Having ridiculed all the folks who loyally buy American-made cars -- and I proudly drive a 1998 Chevy S10 with 156,000 miles on it that runs on American-made ethanol -- as well as all the self-righteous liberal soccer moms out there in their Priuses, Limbaugh then gets the history of the Volt utterly wrong. He apparently seems to believe that when GM declared bankruptcy in early 2009, after years of mismanagement and increasingly tough global competition, the Obama automotive task force walked into the Renaissance Center in Detroit and handing then-Chairman Fritz Henderson the blueprints for the Volt and ordered them to build it, or else. In actual fact, the decision to get back into the electric car game at GM began as early as 2006, maybe earlier. I was told in Iceland in May 2006 by a GM executive that "We've not given up on the electric car." If memory serves me, that was during the second term of the George W. Bush Administration. And the reasons given by then-Chairman Richard Wagoner had to do with concerns about national energy security and global competitiveness, presumably very bipartisan issues, one would think. Opening the 2008 North American International Auto Show in Detroit, Wagoner made the following observations as to why the company decided to invest in the Volt.

“..the auto industry has a lot of balls in the air right now when it comes to the future of automotive propulsion, and for very good reason. Earlier this month, the price of oil hit a hundred-dollars-a-barrel, as demand for energy around the world is growing faster than supply. “And that's not just a cyclical phenomenon. . . it's structural, given the growth in emerging economies, which we fully expect to continue.

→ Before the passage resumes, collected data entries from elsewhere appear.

-- ==== Sys2Proof/Machine/Dispatch.lean ====
section
/-! DEFINITION. The meaning of every instruction: one arm per constructor, each a call of one definition. -/

namespace Sys2Proof.Machine

/-- What an instruction, or a step of the device, does. -/
def exec (i : Instr) (s : State) : Host.Outcome State Fault Refusal :=
  match i with
  | .nop h => Sys2Proof.Machine.execNop h s
  | .bra h t => Sys2Proof.Machine.execBra h t s
  | .brg h t => Sys2Proof.Machine.execBrg h t s
  | .jmp h t => Sys2Proof.Machine.execJmp h t s
  | .call h d t => Sys2Proof.Machine.execCall h d t s
  | .ret h a => Sys2Proof.Machine.execRet h a s
  | .loop h d t => Sys2Proof.Machine.execLoop h d t s
  | .exit h => Sys2Proof.Machine.execExit h s
  | .exitG h => Sys2Proof.Machine.execExitG h s
  | .halt h => Sys2Proof.Machine.execHalt h s
  | .bar h n => Sys2Proof.Machine.execBar h n s
  | .yield h => Sys2Proof.Machine.execYield h s
  | .waitAny h c d m => Sys2Proof.Machine.execWaitAny h c d m s
  | .waitAll h c m => Sys2Proof.Machine.execWaitAll h c m s
  | .waitMs h a ph => Sys2Proof.Machine.execWaitMs h a ph s
  | .ffr h c d m => Sys2Proof.Machine.execFfr h c d m s
  | .trapSys h code => Sys2Proof.Machine.execTrapSys h code s
  | .trapBrk h code => Sys2Proof.Machine.execTrapBrk h code s
  | .trapretSame h => Sys2Proof.Machine.execTrapretSame h s
  | .trapretNext h => Sys2Proof.Machine.execTrapretNext h s
  | .abort h => Sys2Proof.Machine.execAbort h s
  | .bsa h lt slot thr t => Sys2Proof.Machine.execBsa h lt slot thr t s
  | .iadd h sat ty d a b => Sys2Proof.Machine.execIadd h sat ty d a b s
  | .isub h sat ty d a b => Sys2Proof.Machine.execIsub h sat ty d a b s
  | .imul h fn ty d a b => Sys2Proof.Machine.execImul h fn ty d a b s
  | .imad h ty d a b c => Sys2Proof.Machine.execImad h ty d a b c s
  | .idiv h rem ty d a b => Sys2Proof.Machine.execIdiv h rem ty d a b s
  | .imin h ty d a b => Sys2Proof.Machine.execImin h ty d a b s
  | .imax h ty d a b => Sys2Proof.Machine.execImax h ty d a b s
  | .iabs h ty d a => Sys2Proof.Machine.execIabs h ty d a s
  | .ineg h ty d a => Sys2Proof.Machine.execIneg h ty d a s
  | .and h ty d a b => Sys2Proof.Machine.execAnd h ty d a b s
  | .or h ty d a b => Sys2Proof.Machine.execOr h ty d a b s
  | .xor h ty d a b => Sys2Proof.Machine.execXor h ty d a b s
  | .andn h ty d a b => Sys2Proof.Machine.execAndn h ty d a b s
  | .orn h ty d a b => Sys2Proof.Machine.execOrn h ty d a b s
  | .not h ty d a => Sys2Proof.Machine.execNot h ty d a s
  | .shl h ty d a b => Sys2Proof.Machine.execShl h ty d a b s
  | .shr h ty d a b => Sys2Proof.Machine.execShr h ty d a b s
  | .sar h ty d a b => Sys2Proof.Machine.execSar h ty d a b s
  | .rol h ty d a b => Sys2Proof.Machine.execRol h ty d a b s
  | .popc h ty d a => Sys2Proof.Machine.execPopc h ty d a s
  | .clz h ty d a => Sys2Proof.Machine.execClz h ty d a s
  | .ctz h ty d a => Sys2Proof.Machine.execCtz h ty d a s
  | .brev h ty d a => Sys2Proof.Machine.execBrev h ty d a s
  | .bfx h ty d a b c => Sys2Proof.Machine.execBfx h ty d a b c s
  | .bfi h ty d a b c => Sys2Proof.Machine.execBfi h ty d a b c s
  | .sel h ty d a b c => Sys2Proof.Machine.execSel h ty d a b c s
  | .icmp h fn ty d a b => Sys2Proof.Machine.execIcmp h fn ty d a b s
  | .lea h ty d a b c => Sys2Proof.Machine.execLea h ty d a b c s
  | .mov h ty d a => Sys2Proof.Machine.execMov h ty d a s
  | .movl h ty d a b => Sys2Proof.Machine.execMovl h ty d a b s
  | .cvt h sat ty sty d a => Sys2Proof.Machine.execCvt h sat ty sty d a s
  | .pack h ty d a b c => Sys2Proof.Machine.execPack h ty d a b c s
  | .unpk h ty d a b => Sys2Proof.Machine.execUnpk h ty d a b s
  | .idot4 h sat ty d a b c => Sys2Proof.Machine.execIdot4 h sat ty d a b c s
  | .movsRead h r d => Sys2Proof.Machine.execMovsRead h r d s
  | .movsWrite h r a => Sys2Proof.Machine.execMovsWrite h r a s
  | .tagclrWrite h a => Sys2Proof.Machine.execTagclrWrite h a s
  | .pand h d a b => Sys2Proof.Machine.execPand h d a b s
  | .por h d a b => Sys2Proof.Machine.execPor h d a b s
  | .pxor h d a b => Sys2Proof.Machine.execPxor h d a b s
  | .pnot h d a => Sys2Proof.Machine.execPnot h d a s
  | .pmov h d a => Sys2Proof.Machine.execPmov h d a s
  | .vote h fn d a => Sys2Proof.Machine.execVote h fn d a s
  | .shfl h fn ty d a b c => Sys2Proof.Machine.execShfl h fn ty d a b c s
  | .permb h tbl d a b c => Sys2Proof.Machine.execPermb h tbl d a b c s
  | .lscan h fn excl ty d a => Sys2Proof.Machine.execLscan h fn excl ty d a s
  | .lred h fn ty d a => Sys2Proof.Machine.execLred h fn ty d a s
  | .lanexGet h ty d a b => Sys2Proof.Machine.execLanexGet h ty d a b s
  | .lanexPut h ty d a b => Sys2Proof.Machine.execLanexPut h ty d a b s
  | .fadd h rm sat ty d a b => Sys2Proof.Machine.execFadd h rm sat ty d a b s
  | .fsub h rm sat ty d a b => Sys2Proof.Machine.execFsub h rm sat ty d a b s
  | .fmul h rm sat ty d a b => Sys2Proof.Machine.execFmul h rm sat ty d a b s
  | .ffma h rm sat ty d a b c => Sys2Proof.Machine.execFfma h rm sat ty d a b c s
  | .fmin h ty d a b => Sys2Proof.Machine.execFmin h ty d a b s
  | .fmax h ty d a b => Sys2Proof.Machine.execFmax h ty d a b s
  | .fcmp h fn ty d a b => Sys2Proof.Machine.execFcmp h fn ty d a b s
  | .fclass h ty d a => Sys2Proof.Machine.execFclass h ty d a s
  | .frnd h rm ty d a => Sys2Proof.Machine.execFrnd h rm ty d a s
  | .fcvt h rm sat ty sty d a b => Sys2Proof.Machine.execFcvt h rm sat ty sty d a b s
  | .func h fn ty d a => Sys2Proof.Machine.execFunc h fn ty d a s
  | .hfma2 h rm sat ty d a b c => Sys2Proof.Machine.execHfma2 h rm sat ty d a b c s
  | .fdot4 h rm sat ty d a b c => Sys2Proof.Machine.execFdot4 h rm sat ty d a b c s
  | .fabs h ty d a => Sys2Proof.Machine.execFabs h ty d a s
  | .fneg h ty d a => Sys2Proof.Machine.execFneg h ty d a s
  | .fcopysign h ty d a b => Sys2Proof.Machine.execFcopysign h ty d a b s
  | .ld h ord sp ty d a b scope => Sys2Proof.Machine.execLd h ord sp ty d a b scope s
  | .st h ord sp ty d a b scope => Sys2Proof.Machine.execSt h ord sp ty d a b scope s
  | .atom h fn ord scope sp ty d a b => Sys2Proof.Machine.execAtom h fn ord scope sp ty d a b s
  | .atomo h fn ty a b c => Sys2Proof.Machine.execAtomo h fn ty a b c s
  | .fence h ord scope => Sys2Proof.Machine.execFence h ord scope s
  | .pref h llc a b => Sys2Proof.Machine.execPref h llc a b s
  | .cmaintInv h a b => Sys2Proof.Machine.execCmaintInv h a b s
  | .cmaintInvall h => Sys2Proof.Machine.execCmaintInvall h s
  | .tier h lp a b c => Sys2Proof.Machine.execTier h lp a b c s
  | .ersv h d a b => Sys2Proof.Machine.execErsv h d a b s
  | .erel h a => Sys2Proof.Machine.execErel h a s
  | .edisc h a b => Sys2Proof.Machine.execEdisc h a b s
  | .emig h a b c => Sys2Proof.Machine.execEmig h a b c s
  | .rmset h d a b c => Sys2Proof.Machine.execRmset h d a b c s
  | .rmsetGet h d a b => Sys2Proof.Machine.execRmsetGet h d a b s
  | .rmrefInc h d a b => Sys2Proof.Machine.execRmrefInc h d a b s
  | .rmrefDec h d a b => Sys2Proof.Machine.execRmrefDec h d a b s
  | .rmrefGet h d a b => Sys2Proof.Machine.execRmrefGet h d a b s
  | .rmrefSet h d a b c => Sys2Proof.Machine.execRmrefSet h d a b c s
  | .msinit h kind rearm chunk d a b c => Sys2Proof.Machine.execMsinit h kind rearm chunk d a b c s
  | .msarrArr h rel d a b scope => Sys2Proof.Machine.execMsarrArr h rel d a b scope s
  | .msarrExp h d a b => Sys2Proof.Machine.execMsarrExp h d a b s
  | .msbind h a b => Sys2Proof.Machine.execMsbind h a b s
  | .msbindUnbind h a => Sys2Proof.Machine.execMsbindUnbind h a s
  | .msqry h field acq d a => Sys2Proof.Machine.execMsqry h field acq d a s
  | .trig h a b c => Sys2Proof.Machine.execTrig h a b c s
  | .tdef h a b => Sys2Proof.Machine.execTdef h a b s
  | .tdefClr h b => Sys2Proof.Machine.execTdefClr h b s
  | .fres h a b => Sys2Proof.Machine.execFres h a b s
  | .freg h d a b => Sys2Proof.Machine.execFreg h d a b s
  | .rst h ty d a b => Sys2Proof.Machine.execRst h ty d a b s
  | .rred h fn ty d a b c => Sys2Proof.Machine.execRred h fn ty d a b c s
  | .ratom h fn ty d a b c => Sys2Proof.Machine.execRatom h fn ty d a b c s
  | .rld h ty d a b => Sys2Proof.Machine.execRld h ty d a b s
  | .rcopy h a b => Sys2Proof.Machine.execRcopy h a b s
  | .sabind h a b c => Sys2Proof.Machine.execSabind h a b c s
  | .sabindDst h a b => Sys2Proof.Machine.execSabindDst h a b s
  | .sabindClr h a => Sys2Proof.Machine.execSabindClr h a s
  | .pcnt h d a => Sys2Proof.Machine.execPcnt h d a s
  | .qld h a b c => Sys2Proof.Machine.execQld h a b c s
  | .qset h a => Sys2Proof.Machine.execQset h a s
  | .qrs h ty d a b => Sys2Proof.Machine.execQrs h ty d a b s
  | .mma h a b => Sys2Proof.Machine.execMma h a b s
  | .mmaNew h d a b => Sys2Proof.Machine.execMmaNew h d a b s
  | .mmas h a b c => Sys2Proof.Machine.execMmas h a b c s
  | .mmasNew h d a b c => Sys2Proof.Machine.execMmasNew h d a b c s
  | .accrel h a => Sys2Proof.Machine.execAccrel h a s
  | .accdr h ty d a b => Sys2Proof.Machine.execAccdr h ty d a b s
  | .cmpsVal h ty d a => Sys2Proof.Machine.execCmpsVal h ty d a s
  | .cmpsMeta h ty d a => Sys2Proof.Machine.execCmpsMeta h ty d a s
  | .cbdec h ty d a b => Sys2Proof.Machine.execCbdec h ty d a b s
  | .strmCnt h d a => Sys2Proof.Machine.execStrmCnt h d a s
  | .strmDrop h d a b => Sys2Proof.Machine.execStrmDrop h d a b s
  | .cbld h a => Sys2Proof.Machine.execCbld h a s
  | .launch h d a => Sys2Proof.Machine.execLaunch h d a s
  | .rgrow h a => Sys2Proof.Machine.execRgrow h a s
  | .rshrk h a => Sys2Proof.Machine.execRshrk h a s
  | .probe h a => Sys2Proof.Machine.execProbe h a s
  | .qrsStateLoad core => Sys2Proof.Machine.execQrsStateLoad core s
  | .accdrRead n => Sys2Proof.Machine.execAccdrRead n s
  | .legIssue site slot => Sys2Proof.Machine.execLegIssue site slot s
  | .dmodeTimeshareSwitch core => Sys2Proof.Machine.execDmodeTimeshareSwitch core s
  | .loadDataLands n => Sys2Proof.Machine.execLoadDataLands n s
  | .probeTimer gid => Sys2Proof.Machine.execProbeTimer gid s
  | .probeHop n => Sys2Proof.Machine.execProbeHop n s
  | .teamAdmit cluster => Sys2Proof.Machine.execTeamAdmit cluster s
  | .stealMessage n => Sys2Proof.Machine.execStealMessage n s
  | .stealHandover n => Sys2Proof.Machine.execStealHandover n s
  | .groupRelease gid => Sys2Proof.Machine.execGroupRelease gid s
  | .teamRetire ctx task => Sys2Proof.Machine.execTeamRetire ctx task s
  | .launchRetire ctx serial => Sys2Proof.Machine.execLaunchRetire ctx serial s
  | .abortDiscardDone ctx task => Sys2Proof.Machine.execAbortDiscardDone ctx task s
  | .switchOutComplete ctx task => Sys2Proof.Machine.execSwitchOutComplete ctx task s
  | .pageMigration n => Sys2Proof.Machine.execPageMigration n s
  | .tierPageMove n => Sys2Proof.Machine.execTierPageMove n s
  | .tierComplete n => Sys2Proof.Machine.execTierComplete n s
  | .emberLineEvict n => Sys2Proof.Machine.execEmberLineEvict n s
  | .atomoArrival n => Sys2Proof.Machine.execAtomoArrival n s
  | .atomoResend n => Sys2Proof.Machine.execAtomoResend n s
  | .startResend n => Sys2Proof.Machine.execStartResend n s
  | .copyBegin cluster channel => Sys2Proof.Machine.execCopyBegin cluster channel s
  | .copyComplete n => Sys2Proof.Machine.execCopyComplete n s
  | .tostreamTileEnter unit b => Sys2Proof.Machine.execTostreamTileEnter unit b s
  | .matrixStepBegin unit => Sys2Proof.Machine.execMatrixStepBegin unit s
  | .matrixStepComplete unit => Sys2Proof.Machine.execMatrixStepComplete unit s
  | .allowanceReturn ctx slot grant => Sys2Proof.Machine.execAllowanceReturn ctx slot grant s
  | .rcopySegment n => Sys2Proof.Machine.execRcopySegment n s
  | .switchCopy n fromPeer => Sys2Proof.Machine.execSwitchCopy n fromPeer s
  | .roundTimeout n => Sys2Proof.Machine.execRoundTimeout n s
  | .remoteLanding n fromPeer => Sys2Proof.Machine.execRemoteLanding n fromPeer s
  | .ackArrival n fromPeer => Sys2Proof.Machine.execAckArrival n fromPeer s
  | .remoteResponse n fromPeer => Sys2Proof.Machine.execRemoteResponse n fromPeer s
  | .remoteTimeout n => Sys2Proof.Machine.execRemoteTimeout n s
  | .laneSparing link lane => Sys2Proof.Machine.execLaneSparing link lane s
  | .peerRejoin link peer key => Sys2Proof.Machine.execPeerRejoin link peer key s
  | .preemptDeadline ctx => Sys2Proof.Machine.execPreemptDeadline ctx s
  | .contextSave ctx => Sys2Proof.Machine.execContextSave ctx s
  | .launchMessage fn => Sys2Proof.Machine.execLaunchMessage fn s
  | .ctxstart fn => Sys2Proof.Machine.execCtxstart fn s
  | .preempt fn => Sys2Proof.Machine.execPreempt fn s
  | .unpreempt fn => Sys2Proof.Machine.execUnpreempt fn s
  | .restore fn => Sys2Proof.Machine.execRestore fn s
  | .fill fn => Sys2Proof.Machine.execFill fn s
  | .setdump fn => Sys2Proof.Machine.execSetdump fn s
  | .ctxend fn => Sys2Proof.Machine.execCtxend fn s
  | .mrtail fn v => Sys2Proof.Machine.execMrtail fn v s
  | .mrbase fn v => Sys2Proof.Machine.execMrbase fn v s
  | .rqbase fn v => Sys2Proof.Machine.execRqbase fn v s
  | .rqhead fn v => Sys2Proof.Machine.execRqhead fn v s
  | .registerWrite fn off v => Sys2Proof.Machine.execRegisterWrite fn off v s
  | .deviceReset => Sys2Proof.Machine.execDeviceReset s
  | .softError place correctable unit => Sys2Proof.Machine.execSoftError place correctable unit s
  | .selfTestDone n passed spare => Sys2Proof.Machine.execSelfTestDone n passed spare s
  | .fatalError cause unit => Sys2Proof.Machine.execFatalError cause unit s
  | .powerSample watts nearPeak => Sys2Proof.Machine.execPowerSample watts nearPeak s
  | .powerAverage watts celsius => Sys2Proof.Machine.execPowerAverage watts celsius s
  | .telemetryRefresh sensors => Sys2Proof.Machine.execTelemetryRefresh sensors s
  | .acknowledgementTimeout n => Sys2Proof.Machine.execAcknowledgementTimeout n s
  | .copyRowLanded n => Sys2Proof.Machine.execCopyRowLanded n s
  | .hostWriteToDeviceMemory addr bytes => Sys2Proof.Machine.execHostWriteToDeviceMemory addr bytes s
  | .fabricManagerAssignment a => Sys2Proof.Machine.execFabricManagerAssignment a s
  | .newImageOrRecord image record => Sys2Proof.Machine.execNewImageOrRecord image record s
  | .marginSampling link corrected margin => Sys2Proof.Machine.execMarginSampling link corrected margin s

end Sys2Proof.Machine
end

“Here's an amazing statistic: on a global basis, to satisfy all energy needs, we're consuming roughly 1,000 barrels of oil every single second. . . and the rate of consumption continues to grow. In fact, according to the U.S. Department of Energy, the world will need about 70 percent more energy in 2030 than it did in 2004.

“Now, when you consider these facts in light of the world's heavy reliance on oil for automotive transportation. . . in the U.S. , for example, 96 percent reliance on oil. . . we have to ask ourselves. . . what does all this mean for the global auto industry? For us at GM, the answer is perfectly clear. As a business necessity, and an obligation to society. . . we need to develop alternative sources of propulsion. . . based on diverse sources of energy. . . to meet the world's growing demand for our products.”
As others who have commented on Limbaugh's uninformed rant have noted, America either makes a serious commitment to the transportation technology of the 21st century, or all the cars we buy in the future will be "real" ones built somewhere else. Is the Volt perfect. Of course, not. I think GM should have set the MSRP much lower so that after the rebate -- which Limbaugh also criticizes -- the car comes in under $30,000. A Volt priced at $28,950 after the $7,500 tax credit would be just slightly higher than a top-of the line Prius. It would cost GM about $4,450 in lost profit per car, I estimate, but it would send a powerful statement and give the company room to maneuver on future pricing. As it now stands, the price of the Volt can never go down.

But for Limbaugh to endorse foreign car makers in preference to U.S. ones seems pretty un-American to me, but then I am from Nebraska. Time will prove whether GM's decisions about the Volt were the right ones. There's a lot riding on that car and Limbaugh's comments do little for its prospects and even less for his credibility.